Superintendent Carrie Ballinger told the Rockcastle County Board of Education that the district is preparing a phased rollout of a monitored communications platform (branded as “Rooms” in the district app), is collecting parental waivers for volunteers and will continue to track related state developments tied to Senate Bill 181.
Why it matters: the platform and volunteer tracking are described by the superintendent as measures to centralize school–family communication, provide an auditable message trail and ensure compliance with anticipated state requirements.
What the superintendent said: Ballinger said she had discussed legislative timing with state Representative Josh Bray and that she had no indication the legislature would reconvene immediately; "It looks like that it will be January" before the legislature can readdress the bill, she said. Locally, Ballinger said district staff have prepared parent waivers and are developing school-level tracking to manage the forms during the summer and at the start of the school year.

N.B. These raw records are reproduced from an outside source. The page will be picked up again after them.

-- ==== Sys2Proof/Laws/Flags.lean ====
section
/-! SUPPORT. `AddWithCarry` (41_data_processing.md R140) as arithmetic: its result modulo 2^32, its carry as an
unsigned comparison and its overflow as a signed range. -/

namespace Sys2Proof.Machine

/-- The result of an addition with carry. -/
theorem addWithCarry_result (a b : Word) (cin : Bool) :
    (addWithCarry a b cin).result = a + b + BitVec.ofNat 32 cin.toNat := by
  apply BitVec.eq_of_toNat_eq
  simp only [addWithCarry, BitVec.toNat_ofNat, BitVec.toNat_add]
  omega

/-- The result of a subtraction: with carry in, `a - b`; without, one less. -/
theorem addWithCarry_not_result (a b : Word) (cin : Bool) :
    (addWithCarry a (~~~b) cin).result = a - b - BitVec.ofNat 32 (1 - cin.toNat) := by
  apply BitVec.eq_of_toNat_eq
  have := bool_toNat_lt cin
  have := b.isLt
  simp only [addWithCarry, BitVec.toNat_ofNat, BitVec.toNat_sub, BitVec.toNat_not]
  omega

/-- The carry of an addition: the exact unsigned sum needs a 33rd bit. -/
theorem addWithCarry_c (a b : Word) (cin : Bool) :
    (addWithCarry a b cin).c = decide (2 ^ 32 ≤ a.toNat + b.toNat + cin.toNat) := rfl

/-- The carry of a subtraction: no borrow. -/
theorem addWithCarry_not_c (a b : Word) (cin : Bool) :
    (addWithCarry a (~~~b) cin).c = decide (b.toNat + (1 - cin.toNat) ≤ a.toNat) := by
  have := bool_toNat_lt cin
  have := b.isLt
  simp only [addWithCarry, BitVec.toNat_not, decide_eq_decide]
  omega

/-- The complement of a word as a signed number. -/
theorem toInt_not (b : Word) : (~~~b).toInt = -b.toInt - 1 := by
  have := b.isLt
  simp only [BitVec.toInt_eq_toNat_cond, BitVec.toNat_not]
  split <;> split <;> omega

/-- The overflow of an addition: the exact signed sum does not fit in 32 bits. -/
theorem addWithCarry_v (a b : Word) (cin : Bool) : (addWithCarry a b cin).v =
    (decide (a.toInt + b.toInt + cin.toNat < -2 ^ 31) || decide (2 ^ 31 ≤ a.toInt + b.toInt + cin.toNat)) := by
  have e : (addWithCarry a b cin).v = (a.msb == b.msb && (addWithCarry a b cin).result.msb != a.msb) := rfl
  have := a.isLt
  have := b.isLt
  have := bool_toNat_lt cin
  rw [e, Bool.eq_iff_iff]
  simp only [addWithCarry, BitVec.msb_eq_decide, BitVec.toInt_eq_toNat_cond, BitVec.toNat_ofNat, Bool.and_eq_true,
    beq_iff_eq, bne_iff_ne, Bool.or_eq_true, decide_eq_true_eq, decide_eq_decide, ne_eq]
  split <;> split <;> omega

/-- The overflow of a subtraction: the exact signed difference does not fit in 32 bits. -/
theorem addWithCarry_not_v (a b : Word) (cin : Bool) : (addWithCarry a (~~~b) cin).v =
    (decide (a.toInt - b.toInt - (1 - cin.toNat : Nat) < -2 ^ 31)
      || decide (2 ^ 31 ≤ a.toInt - b.toInt - (1 - cin.toNat : Nat))) := by
  have := bool_toNat_lt cin
  rw [addWithCarry_v, toInt_not, Bool.eq_iff_iff]
  simp only [Bool.or_eq_true, decide_eq_true_eq]
  omega

/-- Addition with carry does not mind the order of its operands. -/
theorem addWithCarry_comm (a b : Word) (cin : Bool) : addWithCarry a b cin = addWithCarry b a cin := by
  have hr : (addWithCarry a b cin).result = (addWithCarry b a cin).result := by
    rw [addWithCarry_result, addWithCarry_result, BitVec.add_comm a b]
  have hc : (addWithCarry a b cin).c = (addWithCarry b a cin).c := by
    rw [addWithCarry_c, addWithCarry_c, Nat.add_comm a.toNat]
  have hv : (addWithCarry a b cin).v = (addWithCarry b a cin).v := by
    rw [addWithCarry_v, addWithCarry_v, Int.add_comm a.toInt]
  cases h1 : addWithCarry a b cin
  cases h2 : addWithCarry b a cin
  simp_all

end Sys2Proof.Machine
end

Rooms app and communications: Ballinger and district staff described Rooms as an integrated feature of the Rockcastle County Schools app that will present district notices and class- or team-level feeds to families. The district said Rooms provides messaging functionality that can be monitored and tracked to show whether communications were posted and seen. Staff emphasized that student-to-student direct messaging is disabled; teacher-to-student messaging is allowed and monitored for safety and recordkeeping. The district plans training for coaches and teachers and will provide back-to-school support for parents who need help downloading or using the app.

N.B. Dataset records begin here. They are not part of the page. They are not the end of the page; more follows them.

/-- Data processing, register shifted by an immediate. -/
theorem dpShImm (c : Cond) (op : DpOp) (sb : Bool) (rn rd : Reg) (o : ShImm) (v : Nat) (hv : v = op.code.toNat) :
    Row.matches ⟨0x0FE00010#32, ((BitVec.ofNat 7 v).setWidth 32 <<< 21) ||| 0#32⟩
      (dpWord c false op sb rn rd o.bits) = true := by
  have := bool_toNat_lt sb
  apply matches_or (m := 0x0FE00000#32) (n := 0x00000010#32)
  · apply matches_field 21 7
    rw [toNat_field, toNat_dpWord, ShImm.toNat_bits]
    simp only [Bool.toNat_false]
    omega
  · apply matches_field 4 1 0
    rw [toNat_field, toNat_dpWord, ShImm.toNat_bits]
    omega

/-- Data processing, register shifted by a register. -/
theorem dpShReg (c : Cond) (op : DpOp) (sb : Bool) (rn rd : Reg) (o : ShReg) (v : Nat) (hv : v = op.code.toNat) :
    Row.matches ⟨0x0FE00090#32, ((BitVec.ofNat 7 v).setWidth 32 <<< 21) ||| 0x10#32⟩
      (dpWord c false op sb rn rd o.bits) = true := by
  have := bool_toNat_lt sb
  apply matches_or (m := 0x0FE00000#32) (n := 0x00000090#32)
  · apply matches_field 21 7
    rw [toNat_field, toNat_dpWord, ShReg.toNat_bits]
    simp only [Bool.toNat_false]
    omega
  · apply matches_or (m := 0x80#32) (n := 0x10#32) (v := 0#32) (u := 0x10#32)
    · apply matches_field 7 1 0
      rw [toNat_field, toNat_dpWord, ShReg.toNat_bits]
      omega
    · apply matches_field 4 1 1
      rw [toNat_field, toNat_dpWord, ShReg.toNat_bits]
      omega

/-- A data-processing word whose S bit is 1. -/
theorem dpSetsFlags (c : Cond) (imm : Bool) (op : DpOp) (rn rd : Reg) (o : BitVec 12) :
    Row.matches ⟨0x00100000#32, 0x00100000#32⟩ (dpWord c imm op true rn rd o) = true := by
  apply matches_field 20 1 1
  rw [toNat_field, toNat_dpWord]
  simp only [Bool.toNat_true]
  omega

theorem EncodeRow.andImm (c : Cond) (sb : Bool) (rn rd : Reg) (o : ImmOp) :
    EncodeRow.Statement (.andImm c sb rn rd o) := by
  exact dpImm c .and sb rn rd o 16 rfl

theorem EncodeRow.andShImm (c : Cond) (sb : Bool) (rn rd : Reg) (o : ShImm) :
    EncodeRow.Statement (.andShImm c sb rn rd o) := by
  exact dpShImm c .and sb rn rd o 0 rfl

theorem EncodeRow.andShReg (c : Cond) (sb : Bool) (rn rd : Reg) (o : ShReg) :
    EncodeRow.Statement (.andShReg c sb rn rd o) := by
  exact dpShReg c .and sb rn rd o 0 rfl

theorem EncodeRow.eorImm (c : Cond) (sb : Bool) (rn rd : Reg) (o : ImmOp) :
    EncodeRow.Statement (.eorImm c sb rn rd o) := by
  exact dpImm c .eor sb rn rd o 17 rfl

theorem EncodeRow.eorShImm (c : Cond) (sb : Bool) (rn rd : Reg) (o : ShImm) :
    EncodeRow.Statement (.eorShImm c sb rn rd o) := by
  exact dpShImm c .eor sb rn rd o 1 rfl

theorem EncodeRow.eorShReg (c : Cond) (sb : Bool) (rn rd : Reg) (o : ShReg) :
    EncodeRow.Statement (.eorShReg c sb rn rd o) := by
  exact dpShReg c .eor sb rn rd o 1 rfl

theorem EncodeRow.subImm (c : Cond) (sb : Bool) (rn rd : Reg) (o : ImmOp) :
    EncodeRow.Statement (.subImm c sb rn rd o) := by
  exact dpImm c .sub sb rn rd o 18 rfl

theorem EncodeRow.subShImm (c : Cond) (sb : Bool) (rn rd : Reg) (o : ShImm) :
    EncodeRow.Statement (.subShImm c sb rn rd o) := by
  exact dpShImm c .sub sb rn rd o 2 rfl

theorem EncodeRow.subShReg (c : Cond) (sb : Bool) (rn rd : Reg) (o : ShReg) :
    EncodeRow.Statement (.subShReg c sb rn rd o) := by
  exact dpShReg c .sub sb rn rd o 2 rfl

theorem EncodeRow.rsbImm (c : Cond) (sb : Bool) (rn rd : Reg) (o : ImmOp) :
    EncodeRow.Statement (.rsbImm c sb rn rd o) := by
  exact dpImm c .rsb sb rn rd o 19 rfl

theorem EncodeRow.rsbShImm (c : Cond) (sb : Bool) (rn rd : Reg) (o : ShImm) :
    EncodeRow.Statement (.rsbShImm c sb rn rd o) := by
  exact dpShImm c .rsb sb rn rd o 3 rfl

theorem EncodeRow.rsbShReg (c : Cond) (sb : Bool) (rn rd : Reg) (o : ShReg) :
    EncodeRow.Statement (.rsbShReg c sb rn rd o) := by
  exact dpShReg c .rsb sb rn rd o 3 rfl

theorem EncodeRow.addImm (c : Cond) (sb : Bool) (rn rd : Reg) (o : ImmOp) :
    EncodeRow.Statement (.addImm c sb rn rd o) := by
  exact dpImm c .add sb rn rd o 20 rfl

theorem EncodeRow.addShImm (c : Cond) (sb : Bool) (rn rd : Reg) (o : ShImm) :
    EncodeRow.Statement (.addShImm c sb rn rd o) := by
  exact dpShImm c .add sb rn rd o 4 rfl

theorem EncodeRow.addShReg (c : Cond) (sb : Bool) (rn rd : Reg) (o : ShReg) :
    EncodeRow.Statement (.addShReg c sb rn rd o) := by
  exact dpShReg c .add sb rn rd o 4 rfl

theorem EncodeRow.adcImm (c : Cond) (sb : Bool) (rn rd : Reg) (o : ImmOp) :
    EncodeRow.Statement (.adcImm c sb rn rd o) := by
  exact dpImm c .adc sb rn rd o 21 rfl

theorem EncodeRow.adcShImm (c : Cond) (sb : Bool) (rn rd : Reg) (o : ShImm) :
    EncodeRow.Statement (.adcShImm c sb rn rd o) := by
  exact dpShImm c .adc sb rn rd o 5 rfl

theorem EncodeRow.adcShReg (c : Cond) (sb : Bool) (rn rd : Reg) (o : ShReg) :
    EncodeRow.Statement (.adcShReg c sb rn rd o) := by
  exact dpShReg c .adc sb rn rd o 5 rfl

theorem EncodeRow.sbcImm (c : Cond) (sb : Bool) (rn rd : Reg) (o : ImmOp) :
    EncodeRow.Statement (.sbcImm c sb rn rd o) := by
  exact dpImm c .sbc sb rn rd o 22 rfl

theorem EncodeRow.sbcShImm (c : Cond) (sb : Bool) (rn rd : Reg) (o : ShImm) :
    EncodeRow.Statement (.sbcShImm c sb rn rd o) := by
  exact dpShImm c .sbc sb rn rd o 6 rfl

theorem EncodeRow.sbcShReg (c : Cond) (sb : Bool) (rn rd : Reg) (o : ShReg) :
    EncodeRow.Statement (.sbcShReg c sb rn rd o) := by
  exact dpShReg c .sbc sb rn rd o 6 rfl

theorem EncodeRow.rscImm (c : Cond) (sb : Bool) (rn rd : Reg) (o : ImmOp) :
    EncodeRow.Statement (.rscImm c sb rn rd o) := by
  exact dpImm c .rsc sb rn rd o 23 rfl

theorem EncodeRow.rscShImm (c : Cond) (sb : Bool) (rn rd : Reg) (o : ShImm) :
    EncodeRow.Statement (.rscShImm c sb rn rd o) := by
  exact dpShImm c .rsc sb rn rd o 7 rfl

theorem EncodeRow.rscShReg (c : Cond) (sb : Bool) (rn rd : Reg) (o : ShReg) :
    EncodeRow.Statement (.rscShReg c sb rn rd o) := by
  exact dpShReg c .rsc sb rn rd o 7 rfl

theorem EncodeRow.tstImm (c : Cond) (rn rd : Reg) (o : ImmOp) :
    EncodeRow.Statement (.tstImm c rn rd o) := by
  exact matches_or (dpImm c .tst true rn rd o 24 rfl) (dpSetsFlags c true .tst rn rd o.bits)

theorem EncodeRow.tstShImm (c : Cond) (rn rd : Reg) (o : ShImm) :
    EncodeRow.Statement (.tstShImm c rn rd o) := by
  exact matches_or (dpShImm c .tst true rn rd o 8 rfl) (dpSetsFlags c false .tst rn rd o.bits)

theorem EncodeRow.tstShReg (c : Cond) (rn rd : Reg) (o : ShReg) :
    EncodeRow.Statement (.tstShReg c rn rd o) := by
  exact matches_or (dpShReg c .tst true rn rd o 8 rfl) (dpSetsFlags c false .tst rn rd o.bits)

theorem EncodeRow.teqImm (c : Cond) (rn rd : Reg) (o : ImmOp) :
    EncodeRow.Statement (.teqImm c rn rd o) := by
  exact matches_or (dpImm c .teq true rn rd o 25 rfl) (dpSetsFlags c true .teq rn rd o.bits)

theorem EncodeRow.teqShImm (c : Cond) (rn rd : Reg) (o : ShImm) :
    EncodeRow.Statement (.teqShImm c rn rd o) := by
  exact matches_or (dpShImm c .teq true rn rd o 9 rfl) (dpSetsFlags c false .teq rn rd o.bits)

theorem EncodeRow.teqShReg (c : Cond) (rn rd : Reg) (o : ShReg) :
    EncodeRow.Statement (.teqShReg c rn rd o) := by
  exact matches_or (dpShReg c .teq true rn rd o 9 rfl) (dpSetsFlags c false .teq rn rd o.bits)

theorem EncodeRow.cmpImm (c : Cond) (rn rd : Reg) (o : ImmOp) :
    EncodeRow.Statement (.cmpImm c rn rd o) := by
  exact matches_or (dpImm c .cmp true rn rd o 26 rfl) (dpSetsFlags c true .cmp rn rd o.bits)

theorem EncodeRow.cmpShImm (c : Cond) (rn rd : Reg) (o : ShImm) :
    EncodeRow.Statement (.cmpShImm c rn rd o) := by
  exact matches_or (dpShImm c .cmp true rn rd o 10 rfl) (dpSetsFlags c false .cmp rn rd o.bits)

theorem EncodeRow.cmpShReg (c : Cond) (rn rd : Reg) (o : ShReg) :
    EncodeRow.Statement (.cmpShReg c rn rd o) := by
  exact matches_or (dpShReg c .cmp true rn rd o 10 rfl) (dpSetsFlags c false .cmp rn rd o.bits)

theorem EncodeRow.cmnImm (c : Cond) (rn rd : Reg) (o : ImmOp) :
    EncodeRow.Statement (.cmnImm c rn rd o) := by
  exact matches_or (dpImm c .cmn true rn rd o 27 rfl) (dpSetsFlags c true .cmn rn rd o.bits)

theorem EncodeRow.cmnShImm (c : Cond) (rn rd : Reg) (o : ShImm) :
    EncodeRow.Statement (.cmnShImm c rn rd o) := by
  exact matches_or (dpShImm c .cmn true rn rd o 11 rfl) (dpSetsFlags c false .cmn rn rd o.bits)

theorem EncodeRow.cmnShReg (c : Cond) (rn rd : Reg) (o : ShReg) :
    EncodeRow.Statement (.cmnShReg c rn rd o) := by
  exact matches_or (dpShReg c .cmn true rn rd o 11 rfl) (dpSetsFlags c false .cmn rn rd o.bits)

theorem EncodeRow.orrImm (c : Cond) (sb : Bool) (rn rd : Reg) (o : ImmOp) :
    EncodeRow.Statement (.orrImm c sb rn rd o) := by
  exact dpImm c .orr sb rn rd o 28 rfl

theorem EncodeRow.orrShImm (c : Cond) (sb : Bool) (rn rd : Reg) (o : ShImm) :
    EncodeRow.Statement (.orrShImm c sb rn rd o) := by
  exact dpShImm c .orr sb rn rd o 12 rfl

theorem EncodeRow.orrShReg (c : Cond) (sb : Bool) (rn rd : Reg) (o : ShReg) :
    EncodeRow.Statement (.orrShReg c sb rn rd o) := by
  exact dpShReg c .orr sb rn rd o 12 rfl

theorem EncodeRow.movImm (c : Cond) (sb : Bool) (rn rd : Reg) (o : ImmOp) :
    EncodeRow.Statement (.movImm c sb rn rd o) := by
  exact dpImm c .mov sb rn rd o 29 rfl

theorem EncodeRow.movShImm (c : Cond) (sb : Bool) (rn rd : Reg) (o : ShImm) :
    EncodeRow.Statement (.movShImm c sb rn rd o) := by
  exact dpShImm c .mov sb rn rd o 13 rfl

theorem EncodeRow.movShReg (c : Cond) (sb : Bool) (rn rd : Reg) (o : ShReg) :
    EncodeRow.Statement (.movShReg c sb rn rd o) := by
  exact dpShReg c .mov sb rn rd o 13 rfl

theorem EncodeRow.bicImm (c : Cond) (sb : Bool) (rn rd : Reg) (o : ImmOp) :
    EncodeRow.Statement (.bicImm c sb rn rd o) := by
  exact dpImm c .bic sb rn rd o 30 rfl

theorem EncodeRow.bicShImm (c : Cond) (sb : Bool) (rn rd : Reg) (o : ShImm) :
    EncodeRow.Statement (.bicShImm c sb rn rd o) := by
  exact dpShImm c .bic sb rn rd o 14 rfl

theorem EncodeRow.bicShReg (c : Cond) (sb : Bool) (rn rd : Reg) (o : ShReg) :
    EncodeRow.Statement (.bicShReg c sb rn rd o) := by
  exact dpShReg c .bic sb rn rd o 14 rfl

theorem EncodeRow.mvnImm (c : Cond) (sb : Bool) (rn rd : Reg) (o : ImmOp) :
    EncodeRow.Statement (.mvnImm c sb rn rd o) := by
  exact dpImm c .mvn sb rn rd o 31 rfl

theorem EncodeRow.mvnShImm (c : Cond) (sb : Bool) (rn rd : Reg) (o : ShImm) :
    EncodeRow.Statement (.mvnShImm c sb rn rd o) := by
  exact dpShImm c .mvn sb rn rd o 15 rfl

theorem EncodeRow.mvnShReg (c : Cond) (sb : Bool) (rn rd : Reg) (o : ShReg) :
    EncodeRow.Statement (.mvnShReg c sb rn rd o) := by
  exact dpShReg c .mvn sb rn rd o 15 rfl

theorem EncodeRow.mrs (c : Cond) (p : Bool) (rd : Reg) :
    EncodeRow.Statement (.mrs c p rd) := by
  have := bool_toNat_lt p
  apply matches_or (m := 0xf800000#32) (n := 0x3f0fff#32) (v := 0x1000000#32) (u := 0xf0000#32)
  · apply matches_field 23 5 2
    rw [toNat_field, toNat_encode_mrs]
    omega
  · apply matches_or (m := 0x3f0000#32) (n := 0xfff#32) (v := 0xf0000#32) (u := 0x0#32)
    · apply matches_field 16 6 15
      rw [toNat_field, toNat_encode_mrs]
      omega
    · apply matches_field 0 12 0
      rw [toNat_field, toNat_encode_mrs]
      omega

theorem EncodeRow.msrAll (c : Cond) (p : Bool) (rm : Reg) :
    EncodeRow.Statement (.msrAll c p rm) := by
  have := bool_toNat_lt p
  apply matches_or (m := 0xf800000#32) (n := 0x3ffff0#32) (v := 0x1000000#32) (u := 0x29f000#32)
  · apply matches_field 23 5 2
    rw [toNat_field, toNat_encode_msrAll]
    omega
  · apply matches_field 4 18 171776
    rw [toNat_field, toNat_encode_msrAll]
    omega

theorem EncodeRow.msrFlgReg (c : Cond) (p : Bool) (rm : Reg) :
    EncodeRow.Statement (.msrFlgReg c p rm) := by
  have := bool_toNat_lt p
  apply matches_or (m := 0xf800000#32) (n := 0x3ffff0#32) (v := 0x1000000#32) (u := 0x28f000#32)
  · apply matches_field 23 5 2
    rw [toNat_field, toNat_encode_msrFlgReg]
    omega
  · apply matches_field 4 18 167680
    rw [toNat_field, toNat_encode_msrFlgReg]
    omega

theorem EncodeRow.msrFlgImm (c : Cond) (p : Bool) (o : ImmOp) :
    EncodeRow.Statement (.msrFlgImm c p o) := by
  have := bool_toNat_lt p
  apply matches_or (m := 0xf800000#32) (n := 0x3ff000#32) (v := 0x3000000#32) (u := 0x28f000#32)
  · apply matches_field 23 5 6
    rw [toNat_field, toNat_encode_msrFlgImm]
    omega
  · apply matches_field 12 10 655
    rw [toNat_field, toNat_encode_msrFlgImm]
    omega

theorem EncodeRow.ldrImm (c : Cond) (ix : Index) (rn rd : Reg) (imm : BitVec 12) :
    EncodeRow.Statement (.ldrImm c ix rn rd imm) := by
  have := bool_toNat_lt ix.p
  have := bool_toNat_lt ix.u
  have := bool_toNat_lt ix.w
  apply matches_or (m := 0xe000000#32) (n := 0x500000#32) (v := 0x4000000#32) (u := 0x100000#32)
  · apply matches_field 25 3 2
    simp only [encode]
    rw [toNat_field, toNat_transferWord]
    simp only [Bool.toNat_true, Bool.toNat_false]
    omega
  · apply matches_or (m := 0x400000#32) (n := 0x100000#32) (v := 0x0#32) (u := 0x100000#32)
    · apply matches_field 22 1 0
      simp only [encode]
      rw [toNat_field, toNat_transferWord]
      simp only [Bool.toNat_true, Bool.toNat_false]
      omega
    · apply matches_field 20 1 1
      simp only [encode]
      rw [toNat_field, toNat_transferWord]
      simp only [Bool.toNat_true, Bool.toNat_false]
      omega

Volunteer waivers and implementation: Ballinger said the district is collecting waivers at central office during the summer and will transfer them to individual schools when classes resume. She described internal planning to maintain a school-level tracking system for waivers so administrators can verify volunteers’ status.
Why some board members support the steps: board members said they view the app and waivers as tools to protect students and staff, reduce fragmented group-text communication and provide clearer records of outreach. The superintendent noted the district will provide marketing and in-person help at open houses to assist grandparents and other caregivers in setting up access.
Ending: the board accepted the update; staff offered to demonstrate the Rooms platform to board members on request and to provide parent training at school open houses.